EXERCISE OBJECTIVE
Which of the lines below mention the word "unitModes"? Pull each one out.

(Stored items)

-- ==== Sys2Proof/Machine/Operands.lean ====
section
/-! DEFINITION. The operand forms: the payloads of the frames the part takes (R191, section 11.2) and the
records of management WRITEs (section 11.2), each read from bytes and checked whole. `none` is a
malformed payload or a BAD_VALUE record. -/
namespace Sys2Proof.Machine

/-- The value an enumeration code names: its position in the list of the values (R190). -/
def ofCode {α : Type} (values : List α) (code : Byte) : Option α := values[code.toNat]?

/-- A set-or-clear byte: 0 clear, 1 set (section 11.2). -/
def ofFlag (b : Byte) : Option Bool := ofCode [false, true] b

/-- Keep a value that passes a check. -/
def keepIf {α : Type} (ok : Bool) (x : α) : Option α := if ok then some x else none

/-! ## Frame payloads -/

/-- TARGET: target, signed; ramp rate 0 to 9999. -/
def targetFields : List Byte → Option (Int × Nat)
  | [t1, t0, r1, r0] => if nat16 r1 r0 ≤ 9999 then some (int16 t1 t0, nat16 r1 r0) else none
  | _ => none

/-- HOLD: 0 off, 1 on. -/
def holdField : List Byte → Option Bool
  | [b] => ofFlag b
  | _ => none

/-- ADMIT: machine 1 to 8; 0 WITHDRAWN, 1 ADMITTED. -/
def admitFields : List Byte → Option (UnitId × Bool)
  | [m, b] => match unitOf m.toNat, ofFlag b with
    | some u, some a => some (u, a)
    | _, _ => none
  | _ => none

/-- HEAD: upper and lower level, each 0 to 30000 (R12). -/
def headFields : List Byte → Option (Nat × Nat)
  | [u1, u0, l1, l0] =>
    if nat16 u1 u0 ≤ 30000 ∧ nat16 l1 l0 ≤ 30000 then some (nat16 u1 u0, nat16 l1 l0) else none
  | _ => none

/-- The machine states of a unit report, in the order of R82. -/
def unitModes : List UnitMode :=
  [.atRest, .genSeq, .runningGen, .pumpSeqSpin, .synchronized, .priming, .runningPump,
   .changeoverSeq, .stopSeq, .tripped]

/-- UNIT_REPORT: machine state, ready, power −6000 to +6000 (R82). -/
def unitReportFields : List Byte → Option UnitReport
  | [m, r, p1, p0] => match ofCode unitModes m, ofFlag r with
    | some mode, some ready =>
      if -6000 ≤ int16 p1 p0 ∧ int16 p1 p0 ≤ 6000 then some ⟨mode, ready, int16 p1 p0⟩ else none
    | _, _ => none
  | _ => none

/-- The states of a converter report (section 11.2). -/
def convModes : List ConvMode := [.idle, .attached, .driving, .fault]

/-- The pairings of state and attached unit (R118). -/
def convPairing (m : ConvMode) (unit : Nat) : Bool :=
  match m with
  | .idle => unit == 0
  | .fault => unit ≤ 8
  | .attached => 1 ≤ unit && unit ≤ 8
  | .driving => 1 ≤ unit && unit ≤ 8

/-- CONVERTER_REPORT: state and attached unit (R118). -/
def convReportFields : List Byte → Option ConvReport
  | [m, u] => match ofCode convModes m with
    | some mode => if convPairing mode u.toNat then some ⟨mode, u.toNat⟩ else none
    | none => none
  | _ => none

/-! ## UNIT records -/

/-- Breakpoints of six bytes each: h, plo, phi (R2). -/
def readPoints : List Byte → List Breakpoint
  | h1 :: h0 :: l1 :: l0 :: p1 :: p0 :: rest =>
    ⟨nat16 h1 h0, nat16 l1 l0, nat16 p1 p0⟩ :: readPoints rest
  | _ => []

/-- Heads rise strictly (R2). -/
def headsRise : List Breakpoint → Bool
  | a :: b :: rest => a.h < b.h && headsRise (b :: rest)
  | _ => true

/-- One breakpoint's ranges, with plo = phi for a FIXED machine (R2). -/
def Breakpoint.valid (b : Breakpoint) (kind : UnitKind) : Bool :=
  b.h ≤ 20000 && b.plo ≤ b.phi && b.phi ≤ 6000 && (kind != .fixedSpeed || b.plo == b.phi)

/-- A time lies in a range. -/
def within (lo hi n : Nat) : Bool := lo ≤ n && n ≤ hi

/-- The checks of a PRESENT record (R3). -/
def UnitRecord.valid (r : UnitRecord) : Bool :=
  1 ≤ r.genMin && r.genMin ≤ r.genMax && r.genMax ≤ 6000
    && within 2 6 r.points.length && r.points.all (·.valid r.kind) && headsRise r.points
    && within 10 1800 r.genStartTime && within 10 1800 r.spinTime && within 10 1800 r.primeTime
    && within 10 1800 r.changeoverTime && within 10 1800 r.stopTime
    && r.minRun ≤ 3600 && r.minRest ≤ 3600

/-- The fields after the breakpoints: reach, five deadlines, two pin times, changeover. A reach with a bit above
bit 1 names a converter that is not there and is refused (R3; log entry 30). -/
def readUnitTail (kind : UnitKind) (group : GroupId) (genMin genMax : Nat)
    (points : List Breakpoint) : List Byte → Option UnitRecord
  | [reach, g1, g0, s1, s0, p1, p0, c1, c0, t1, t0, r1, r0, q1, q0, ch] =>
    match ofCode [Permission.permitted, .notPermitted] ch with
    | some changeover =>
      if reach.toNat < 4 then
        some ⟨kind, group, genMin, genMax, points, reach.getLsbD 0, reach.getLsbD 1,
          nat16 g1 g0, nat16 s1 s0, nat16 p1 p0, nat16 c1 c0, nat16 t1 t0, nat16 r1 r0,
          nat16 q1 q0, changeover⟩
      else none
    | none => none
  | _ => none

/-- The fields of a PRESENT record, in the order of R1's table. -/
def readUnitBody : List Byte → Option UnitRecord
  | k :: g :: a1 :: a0 :: b1 :: b0 :: count :: rest =>
    match ofCode [UnitKind.fixedSpeed, .variableSpeed] k, groupOf g.toNat with
    | some kind, some group =>
      let len := 6 * count.toNat
      readUnitTail kind group (nat16 a1 a0) (nat16 b1 b0) (readPoints (rest.take len))
        (rest.drop len)
    | _, _ => none
  | _ => none

/-- The fields behind the presence of a clearing write are a record's length (R3, R191): none at all, or the 23
bytes of R1's fields and 6 for each breakpoint that the count byte names. Nothing else of them is
examined (log entry 17). -/
def clearingLength : List Byte → Bool
  | [] => true
  | _ :: _ :: _ :: _ :: _ :: _ :: count :: rest => rest.length == 16 + 6 * count.toNat
  | _ => false

/-- A WRITE of UNIT: the presence (0 ABSENT, 1 PRESENT), then a whole record. The other fields of an ABSENT
record are not examined (R3). -/
def readUnit : List Byte → Option (Option UnitRecord)
  | p :: rest => match ofCode [false, true] p with
    | some false => keepIf (clearingLength rest) none
    | some true => match readUnitBody rest with
      | some r => if r.valid then some (some r) else none
      | none => none
    | none => none
  | [] => none

/-! ## The other records -/

/-- A WRITE of GROUP: short_circuit (0 PERMITTED, 1 NOT_PERMITTED), interlock (0 SET, 1 CLEAR) (R10). -/
def readGroup : List Byte → Option GroupRecord
  | [sc, il] => match ofCode [Permission.permitted, .notPermitted] sc, ofCode [true, false] il with
    | some p, some i => some ⟨p, i⟩
    | _, _ => none
  | _ => none

/-- Machine numbers of a list of bytes; none when one is out of range. -/
def readUnits : List Byte → Option (List UnitId)
  | [] => some []
  | b :: rest => match unitOf b.toNat, readUnits rest with
    | some u, some us => some (u :: us)
    | _, _ => none

/-- No value stands twice. -/
def distinct {α : Type} [DecidableEq α] : List α → Bool
  | [] => true
  | x :: rest => !rest.contains x && distinct rest

/-- A WRITE of a merit list: its length, then its indices (R11). -/
def readMerit : List Byte → Option (List UnitId)
  | n :: rest =>
    if n.toNat ≤ 8 ∧ rest.length = n.toNat then
      match readUnits rest with
      | some us => if distinct us then some us else none
      | none => none
    else none
  | [] => none

/-- The actions in the order of R155. -/
def actionValues : List Action := [.consume, .forward, .copy, .drop]

/-- A WRITE of CLASS: in use (0 YES, 1 NO), port, the two ranges, the kind set as a count (0 for ANY) and
codes, the action (R159). -/
def readClass : List Byte → Option ClassEntry
  | iu :: p :: dlo :: dhi :: elo :: ehi :: n :: rest =>
    match ofCode [true, false] iu, ofCode [EntryPort.u, .d, .any] p, rest.drop n.toNat with
    | some inUse, some port, [a] => match ofCode actionValues a with
      | some action =>
        let codes := (rest.take n.toNat).map (·.toNat)
        if n.toNat ≤ 8 ∧ distinct codes then
          some ⟨inUse, port, dlo.toNat, dhi.toNat, elo.toNat, ehi.toNat,
            if n.toNat = 0 then none else some codes, action⟩
        else none
      | none => none
    | _, _, _ => none
  | _ => none

/-- A WRITE of SEVERITY (R185). -/
def readSeverity : List Byte → Option Severity
  | [b] => ofCode [.advisory, .minor, .major] b
  | _ => none

/-- A WRITE of NOTICE: the address, an enable and a code for each class; the address may not be the
station address unless it is 0 (R186). -/
def readNotice (station : Nat) : List Byte → Option NoticeSettings
  | [a, e1, e2, e3, c1, c2, c3] => match ofFlag e1, ofFlag e2, ofFlag e3 with
    | some x1, some x2, some x3 =>
      if a.toNat ≤ 254 ∧ (a.toNat = 0 ∨ a.toNat ≠ station) then
        some ⟨a.toNat, ⟨x1, x2, x3⟩, ⟨c1.toNat, c2.toNat, c3.toNat⟩⟩
      else none
    | _, _, _ => none
  | _ => none

/-! ## SETTINGS -/

/-- The bytes of a single field of SETTINGS, by its mask bit (section 11.2). -/
def settingWidth (bit : Nat) : Nat :=
  if [3, 4, 5, 6, 7, 8, 9, 15, 16, 17, 18, 19].contains bit then 2 else 1

/-- The mask bits of SETTINGS in ascending order. -/
def settingBits : List Nat := List.range 31

/-- The mask of a WRITE of SETTINGS, when the record holds its four bytes. -/
def settingsMask : List Byte → Option Nat
  | b3 :: b2 :: b1 :: b0 :: _ => some (nat32 b3 b2 b1 b0)
  | _ => none

/-- The written fields as (mask bit, raw value); none when the length is wrong. -/
def readFields (mask : Nat) : List Nat → List Byte → Option (List (Nat × Nat))
  | [], [] => some []
  | [], _ :: _ => none
  | i :: rest, bytes =>
    if mask.testBit i then
      match settingWidth i, bytes with
      | 1, b :: more => (readFields mask rest more).map ((i, b.toNat) :: ·)
      | 2, b1 :: b0 :: more => (readFields mask rest more).map ((i, nat16 b1 b0) :: ·)
      | _, _ => none
    else readFields mask rest bytes

/-- A raw 16-bit value as a signed number. -/
def signed16 (raw : Nat) : Int := (BitVec.ofNat 16 raw).toInt

/-- Store one written field, by its mask bit, when its value is in range (R174). A write-once field uses
its write (R175). -/
def Settings.store (t : Settings) (bit raw : Nat) : Option Settings :=
  match bit with
  | 0 => keepIf (within 16 254 raw) { t with stationAddr := raw, stationUsed := true }
  | 1 => keepIf (within 1 2 raw) { t with fitted := raw, fittedUsed := true }
  | 2 => keepIf (raw ≤ 254) { t with dispatchAddr := raw }
  | 3 => keepIf (-30000 ≤ signed16 raw && signed16 raw ≤ 0) { t with plantMin := signed16 raw }
  | 4 => keepIf (0 ≤ signed16 raw && signed16 raw ≤ 30000) { t with plantMax := signed16 raw }
  | 5 => keepIf (within 1 10 raw) { t with rampInterval := raw }
  | 6 => keepIf (raw == 0 || within 5 600 raw) { t with orderTimeout := raw }
  | 7 => keepIf (raw ≤ 20000) { t with designHead := raw }
  | 8 => keepIf (within 1 60 raw) { t with headStaleTime := raw }
  | 9 => keepIf (raw ≤ 500) { t with headDeadband := raw }
  | 10 => if raw = 0 then some { t with policy := .restart }
          else if raw = 1 then some { t with policy := .latch } else none
  | 11 => keepIf (raw ≤ 1) { t with enAvailability := raw == 1 }
  | 12 => keepIf (raw ≤ 1) { t with enPin := raw == 1 }
  | 13 => keepIf (raw ≤ 1) { t with enHead := raw == 1 }
  | 14 => keepIf (raw ≤ 1) { t with enPeriod := raw == 1 }
  | 15 => keepIf (raw == 0 || within 10 3600 raw) { t with resolvePeriod := raw }
  | 16 => keepIf (raw ≤ 6000) { t with devThreshold := raw }
  | 17 => keepIf (within 1 60 raw) { t with statusInterval := raw }
  | 18 => keepIf (within 1 60 raw) { t with attachTimeout := raw }
  | 19 => keepIf (within 5 100 raw) { t with pollTimeout := raw }
  | 20 => keepIf (within 1 15 raw) { t with missLimit := raw }
  | 21 => (actionValues[raw]?).map (fun a => { t with defaultU := a })
  | 22 => (actionValues[raw]?).map (fun a => { t with defaultD := a })
  | n =>
    if h : 23 ≤ n ∧ n ≤ 30 then
      keepIf (raw ≤ 1)
        { t with senses := upd t.senses ⟨n - 23, by omega⟩ (if raw = 0 then .level else .edge) }
    else none

/-- Store written fields in turn. -/
def Settings.storeAll : List (Nat × Nat) → Settings → Option Settings
  | [], t => some t
  | (i, raw) :: rest, t => match t.store i raw with
    | some t' => Settings.storeAll rest t'
    | none => none

/-- The cross-field checks (R30, R168). -/
def Settings.consistent (t : Settings) : Bool :=
  t.plantMin ≤ t.plantMax && (t.dispatchAddr == 0 || t.dispatchAddr != t.stationAddr)

/-- A WRITE of SETTINGS: the record the write would leave, when it passes its checks (R174). -/
def readSettings (t : Settings) (record : List Byte) : Option Settings :=
  match settingsMask record with
  | none => none
  | some mask => match readFields mask settingBits (record.drop 4) with
    | none => none
    | some fields => match Settings.storeAll fields t with
      | some t' => if t'.consistent then some t' else none
      | none => none

/-- A write-once field is marked written a second time (R175). -/
def writesOnceAgain (t : Settings) (record : List Byte) : Bool :=
  match settingsMask record with
  | some mask => (mask.testBit 0 && t.stationUsed) || (mask.testBit 1 && t.fittedUsed)
  | none => false

/-! ## SCAN_CONFIG -/

/-- The values of a SCAN_CONFIG (R148). -/
structure ScanValues where
  startAddr : Nat
  endAddr : Nat
  mode : ScanMode
  protection : Protection
deriving DecidableEq, Repr

/-- SCAN_CONFIG: start, end, mode, protection, one byte each (R148). -/
def readScan : List Byte → Option ScanValues
  | [a, b, m, p] =>
    match ofCode [ScanMode.continuous, .single, .step] m, ofCode [Protection.protect, .overwrite] p with
    | some mode, some protection =>
      if within 1 15 a.toNat && within 1 15 b.toNat then
        some ⟨a.toNat, b.toNat, mode, protection⟩
      else none
    | _, _ => none
  | _ => none

end Sys2Proof.Machine
end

EXERCISE RESPONSE
def unitModes : List UnitMode :=
  | [m, r, p1, p0] => match ofCode unitModes m, ofFlag r with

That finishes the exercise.